The problem: Copy out, exactly, the first line of the entries below and every line after it through the one containing "stack := 0, mode".

(Beginning of Data for analysis)

/-- A matrix block that has terms has an AMX entry (R316): from the audio port that serves its channels to the port of its sink (R139, R317). -/
def completeBlock (s t : State) (p : Plan) (b : Nat) : Plan :=
  if (s.amxEntry b).isSome ∨ (p.adds.any fun d => d.op == 5 && d.arg % 1024 == b) then p
  else
    let port := t.audioPort (16 * b)
    { p with
      streams := p.streams ++ [t.audioStream port (t.sinkPort b) 0xFFFF]
      adds := p.adds ++ [{ op := 5, srcp := port, dstp := t.sinkPort b, cells := 1, dem := false, stream := p.streams.length, arg := b,
                           stack := 0, mode := 0, span := 0 }] }

/-- The largest delay of a block's line in samples: BLOCK_DELAY, and the largest of the mode where its audio follows a route (R239, R326). -/
def lineDelay (t : State) (b : Nat) (routed : Nat → Bool) : Nat :=
  let most : Nat := match (t.followed b).filter routed with
    | some g => if t.sinkOf b ≠ 1 then 0 else if t.n (O08.AV_DELAY_MODE g) = 1 then 2 * t.matrixHz else t.n (O08.AV_DELAY g)
    | none => 0
  most + t.n (O0C.BLOCK_DELAY b)

/-- The delay line of a block as a transaction leaves it (R239, R326): its extent in the general region, which is a ring, and its write and
read streams of one cell per tick. An extent of another size takes the place of the old one. -/
def completeLine (s t : State) (routed : Nat → Bool) (p : Plan) (b : Nat) : Plan :=
  let want := pageUp (64 * t.lineDelay b routed)
  let old := s.standing p (lineDest b)
  let have_ := ((s.fmem.extents.filter fun e => old.any fun d => d.2.base * 4096 == e.1).map (·.2.1)).sum
  if want = have_ then p
  else
    let p := { p with drops := p.drops ++ old.map (·.1) }
    if want = 0 then p
    else
      let h := ((s.pickStack none want).map (·.1)).getD 0
      let port := t.audioPort (16 * b)
      let put := s.stackPort h false
      let get := s.stackPort h true
      let j := p.streams.length
      let m := some p.memory.length
      let ring (op srcp dstp j : Nat) : List Demand :=
        (splitDemands op srcp dstp 1 16 j 0 1).map fun d => { d with dem := false, span := want / 4096 }
      { p with
        memory := p.memory ++ [⟨some h, want, lineDest b⟩]
        streams := p.streams ++ [{ t.audioStream port put (lineDest b) with mem := m }, { t.audioStream get port (lineDest b) with mem := m }]
        adds := p.adds ++ ring 2 port put j ++ ring 3 get port (j + 1) }

/-- What a receiver takes follows its objects (R362, R369, R371, R373, R374): a VIDEO or SDI receiver writes a ring of frames in the general
region; an audio receiver writes a buffer that the audio engine reads; a DATA receiver passes its cells to FP62. -/
def completeReceiver (s t : State) (p : Plan) (i : Nat) : Plan :=
  let old := s.standing p (rxDest i)
  let (kind, cells, want) := t.rxNeed i
  let have_ := ((s.fmem.extents.filter fun e => e.2.2 == rxDest i).map (·.2.1)).sum
  if old.all (fun e => e.2.kind == kind && e.2.reserve == cells) && (cells == 0) == (old == []) && want == have_ then p
  else
    let p := { p with drops := p.drops ++ old.map (·.1) }
    let imp := 44 + i / 256
    let j := p.streams.length
    let m := some p.memory.length
    let h := ((s.pickStack none want).map (·.1)).getD 0
    let put := s.stackPort h false
    let frames := t.rxFrames i
    let f := t.n (O0E.RX_FORMAT i)
    if cells = 0 then p
    else if kind = 0 then
      { p with
        memory := p.memory ++ [⟨some h, want, rxDest i⟩]
        streams := p.streams ++ [{ t.videoStream imp put f cells 0 frames (rxDest i) with mem := m }]
        adds := p.adds ++ splitDemands 2 imp put cells 16 j 0 0 }
    else if kind = 1 then
      let get := s.stackPort h true
      let port := t.audioPort (t.n (O0E.CHANNEL_BASE i))
      let ring (op srcp dstp j : Nat) : List Demand :=
        (splitDemands op srcp dstp cells 16 j 0 1).map fun d => { d with dem := false, span := want / 4096 }
      { p with
        memory := p.memory ++ [⟨some h, want, rxDest i⟩]
        streams := p.streams ++ [{ t.audioStream imp put (rxDest i) with mem := m, reserve := cells },
          { t.audioStream get port (rxDest i) with mem := m, reserve := cells }]
        adds := p.adds ++ ring 2 imp put j ++ ring 3 get port (j + 1) }
    else
      { p with
        streams := p.streams ++ [{ t.audioStream imp 62 (rxDest i) with kind := 4, reserve := cells }]
        adds := p.adds ++ splitDemands 1 imp 62 cells 75 j 0 0 }
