/-- A new seed is drawn after 1,000 imbalanced periods of a candidate set; the next swap applies it, and the periods count anew (R456). -/
def execHashReseed (s : State) : Host.Outcome State Fault Refusal :=
  live s fun s =>
    let ok : Bool := match s.domain.reseedAt with
      | some t => decide (t + 192000 ≤ s.now)
      | none => true
    if ¬ ok ∨ (s.domain.sets.all fun e => decide (e.2 < 1000)) then s
    else
      let r := s.draw
      let t := r.2.onDomain fun d => { d with newSeed := some (r.1 % 2 ^ 64), reseedAt := some s.now, sets := d.sets.map fun e => (e.1, 0) }
      let t := ((t.bump O13.HASH_RESEEDS 1).flag O13.DOMAIN_FLAGS 16).raise 0x13B (s.n O13.DEVICE_ID) []
      if t.chain.cur.isSome ∧ t.n O01.SHADOW_STATE = 3 then t else t.queueRemoval.pump

end Sys2Proof.Machine
end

(End of Data for analysis)

Exercise answer:
/-- A matrix block that has terms has an AMX entry (R316): from the audio port that serves its channels to the port of its sink (R139, R317). -/
def completeBlock (s t : State) (p : Plan) (b : Nat) : Plan :=
  if (s.amxEntry b).isSome ∨ (p.adds.any fun d => d.op == 5 && d.arg % 1024 == b) then p
  else
    let port := t.audioPort (16 * b)
    { p with
      streams := p.streams ++ [t.audioStream port (t.sinkPort b) 0xFFFF]
      adds := p.adds ++ [{ op := 5, srcp := port, dstp := t.sinkPort b, cells := 1, dem := false, stream := p.streams.length, arg := b,
                           stack := 0, mode := 0, span := 0 }] }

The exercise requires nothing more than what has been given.